What is your brand really worth?

2012-01-17 00:00

THE intangible assets of a business, including its brands, are often said to be its most valuable assets. However, as brands are intangible assets, convincing others of the actual monetary value of a brand depends on acceptance and credibility of the method of valuation.

In a significant development for brand valuation methodology, the International Standards Organisation (ISO) recently published an international standard for monetary brand valuation — ISO 10668:2010.

This form of brand valuationspecifies uniform requirements and procedures for monetary brand value measurement.

“Unsurprisingly, the ISO standard rubber-stamps the three main methods of brand valuation that have commonly been used by legal practitioners and financial services professionals to evaluate brands. ISO 10668:2010 states that brands may be valued by applying the income, market or cost approaches,” said Christophe van Zyl, senior associate at Intellectual Property (IP) law firm Adams & Adams.

According to Van Zyl, the ISO guideline is significant for a number of reasons. Among these is uniformity. “There have always been personal preferences of the approaches by individual practitioners when measuring brands. ISO 10668:2010 creates uniform procedures and methodologies for each of the three main methods of brand valuation,” said Van Zyl.

Practicality also constitutes an important part of the evaluation. It is now possible to create an acceptable standard of valuation for both the seller and the purchaser by stating that the value of the brands shall be determined according to a particular method and in accordance with specific guidelines in ISO 10668:2010.
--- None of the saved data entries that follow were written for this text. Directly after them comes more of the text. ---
-- ==== Sys2Proof/Laws/State.lean ====
section
/-! SUPPORT. One lemma per field per update of State, true by rfl, so that no proof unfolds a record update. -/

namespace Sys2Proof.Machine

/-! ### State.setRes -/

@[simp] theorem State.setRes_phase (x : Sample) (s : State) : (s.setRes x).phase = s.phase := rfl
@[simp] theorem State.setRes_err (x : Sample) (s : State) : (s.setRes x).err = s.err := rfl
@[simp] theorem State.setRes_cmdErr (x : Sample) (s : State) : (s.setRes x).cmdErr = s.cmdErr := rfl
@[simp] theorem State.setRes_fmt (x : Sample) (s : State) : (s.setRes x).fmt = s.fmt := rfl
@[simp] theorem State.setRes_probe (x : Sample) (s : State) : (s.setRes x).probe = s.probe := rfl
@[simp] theorem State.setRes_pos (x : Sample) (s : State) : (s.setRes x).pos = s.pos := rfl
@[simp] theorem State.setRes_levelIdx (x : Sample) (s : State) : (s.setRes x).levelIdx = s.levelIdx := rfl
@[simp] theorem State.setRes_mip (x : Sample) (s : State) : (s.setRes x).mip = s.mip := rfl
@[simp] theorem State.setRes_mipCnt (x : Sample) (s : State) : (s.setRes x).mipCnt = s.mipCnt := rfl
@[simp] theorem State.setRes_outW (x : Sample) (s : State) : (s.setRes x).outW = s.outW := rfl
@[simp] theorem State.setRes_outH (x : Sample) (s : State) : (s.setRes x).outH = s.outH := rfl
@[simp] theorem State.setRes_outDepth (x : Sample) (s : State) : (s.setRes x).outDepth = s.outDepth := rfl
@[simp] theorem State.setRes_hdrw (x : Sample) (s : State) : (s.setRes x).hdrw = s.hdrw := rfl
@[simp] theorem State.setRes_selLevel (x : Sample) (s : State) : (s.setRes x).selLevel = s.selLevel := rfl
@[simp] theorem State.setRes_stAddr (x : Sample) (s : State) : (s.setRes x).stAddr = s.stAddr := rfl
@[simp] theorem State.setRes_argX (x : Sample) (s : State) : (s.setRes x).argX = s.argX := rfl
@[simp] theorem State.setRes_argY (x : Sample) (s : State) : (s.setRes x).argY = s.argY := rfl
@[simp] theorem State.setRes_arg (x : Sample) (s : State) : (s.setRes x).arg = s.arg := rfl
@[simp] theorem State.setRes_res (x : Sample) (s : State) : (s.setRes x).res = x := rfl
@[simp] theorem State.setRes_unit (x : Sample) (s : State) : (s.setRes x).unit = s.unit := rfl
@[simp] theorem State.setRes_blk (x : Sample) (s : State) : (s.setRes x).blk = s.blk := rfl
@[simp] theorem State.setRes_params (x : Sample) (s : State) : (s.setRes x).params = s.params := rfl
@[simp] theorem State.setRes_input (x : Sample) (s : State) : (s.setRes x).input = s.input := rfl
@[simp] theorem State.setRes_script (x : Sample) (s : State) : (s.setRes x).script = s.script := rfl
@[simp] theorem State.setRes_observed (x : Sample) (s : State) : (s.setRes x).observed = s.observed := rfl

/-! ### State.setUnit -/

@[simp] theorem State.setUnit_phase (u : Word) (s : State) : (s.setUnit u).phase = s.phase := rfl
@[simp] theorem State.setUnit_err (u : Word) (s : State) : (s.setUnit u).err = s.err := rfl
@[simp] theorem State.setUnit_cmdErr (u : Word) (s : State) : (s.setUnit u).cmdErr = s.cmdErr := rfl
@[simp] theorem State.setUnit_fmt (u : Word) (s : State) : (s.setUnit u).fmt = s.fmt := rfl
@[simp] theorem State.setUnit_probe (u : Word) (s : State) : (s.setUnit u).probe = s.probe := rfl
@[simp] theorem State.setUnit_pos (u : Word) (s : State) : (s.setUnit u).pos = s.pos := rfl
@[simp] theorem State.setUnit_levelIdx (u : Word) (s : State) : (s.setUnit u).levelIdx = s.levelIdx := rfl
@[simp] theorem State.setUnit_mip (u : Word) (s : State) : (s.setUnit u).mip = s.mip := rfl
@[simp] theorem State.setUnit_mipCnt (u : Word) (s : State) : (s.setUnit u).mipCnt = s.mipCnt := rfl
@[simp] theorem State.setUnit_outW (u : Word) (s : State) : (s.setUnit u).outW = s.outW := rfl
@[simp] theorem State.setUnit_outH (u : Word) (s : State) : (s.setUnit u).outH = s.outH := rfl
@[simp] theorem State.setUnit_outDepth (u : Word) (s : State) : (s.setUnit u).outDepth = s.outDepth := rfl
@[simp] theorem State.setUnit_hdrw (u : Word) (s : State) : (s.setUnit u).hdrw = s.hdrw := rfl
@[simp] theorem State.setUnit_selLevel (u : Word) (s : State) : (s.setUnit u).selLevel = s.selLevel := rfl
@[simp] theorem State.setUnit_stAddr (u : Word) (s : State) : (s.setUnit u).stAddr = s.stAddr := rfl
@[simp] theorem State.setUnit_argX (u : Word) (s : State) : (s.setUnit u).argX = s.argX := rfl
@[simp] theorem State.setUnit_argY (u : Word) (s : State) : (s.setUnit u).argY = s.argY := rfl
@[simp] theorem State.setUnit_arg (u : Word) (s : State) : (s.setUnit u).arg = s.arg := rfl
@[simp] theorem State.setUnit_res (u : Word) (s : State) : (s.setUnit u).res = s.res := rfl
@[simp] theorem State.setUnit_unit (u : Word) (s : State) : (s.setUnit u).unit = u := rfl
@[simp] theorem State.setUnit_blk (u : Word) (s : State) : (s.setUnit u).blk = s.blk := rfl
@[simp] theorem State.setUnit_params (u : Word) (s : State) : (s.setUnit u).params = s.params := rfl
@[simp] theorem State.setUnit_input (u : Word) (s : State) : (s.setUnit u).input = s.input := rfl
@[simp] theorem State.setUnit_script (u : Word) (s : State) : (s.setUnit u).script = s.script := rfl
@[simp] theorem State.setUnit_observed (u : Word) (s : State) : (s.setUnit u).observed = s.observed := rfl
“ISO 10669:2010 should be embraced by authorities, businesses, auditors and even business brokers. It brings integrity to brand evaluation. If the guidelines of ISO 10669:2010 are applied, it becomes more difficult to inflate or reduce the apparent value of a business by using methodology or procedures that are unconventional or inconsistent with consistent practices.

There are a number of definitions for a trademark in legislation that regulates the monopolisation of signs that are used to distinguish goods or services in the course of trade. “Statutes in different countries are not consistent. Also, a brand from a financial perspective and a trademark in a legal regulatory sense are not seen by industry to be one and the same. ISO 10668:2010 provides certainty in defining a brand,” said Van Zyl.

For the purpose of brand evaluation, ISO 10668:2010 defines a brand to be “a marketing-related intangible asset including, but not limited to, names, terms signs, symbols, logos and designs or a combination of these, intended to identify goods, services, entities, or a combination of these, creating distinctive images and associations in the minds of stakeholders, thereby generating economic benefits-values”.

Van Zyl said it is notable that ISO 10668:2010 does not make it compulsory for a brand to be registered as a trademark in order for it to be identifiable as an asset that may be separated from the goodwill of a business. “It is significant, as the courts in many countries, including South Africa, have indicated that a so-called “unregistered” trademark cannot be separated from the goodwill of a business and must be sold together with a business as a going concern.”

The current definition of a brand is intended to avoid technical legal issues when determining the value of a business for the purposes of a sale transaction but, for many purposes, a mark will have to be registered in South Africa for a valuation to be relevant.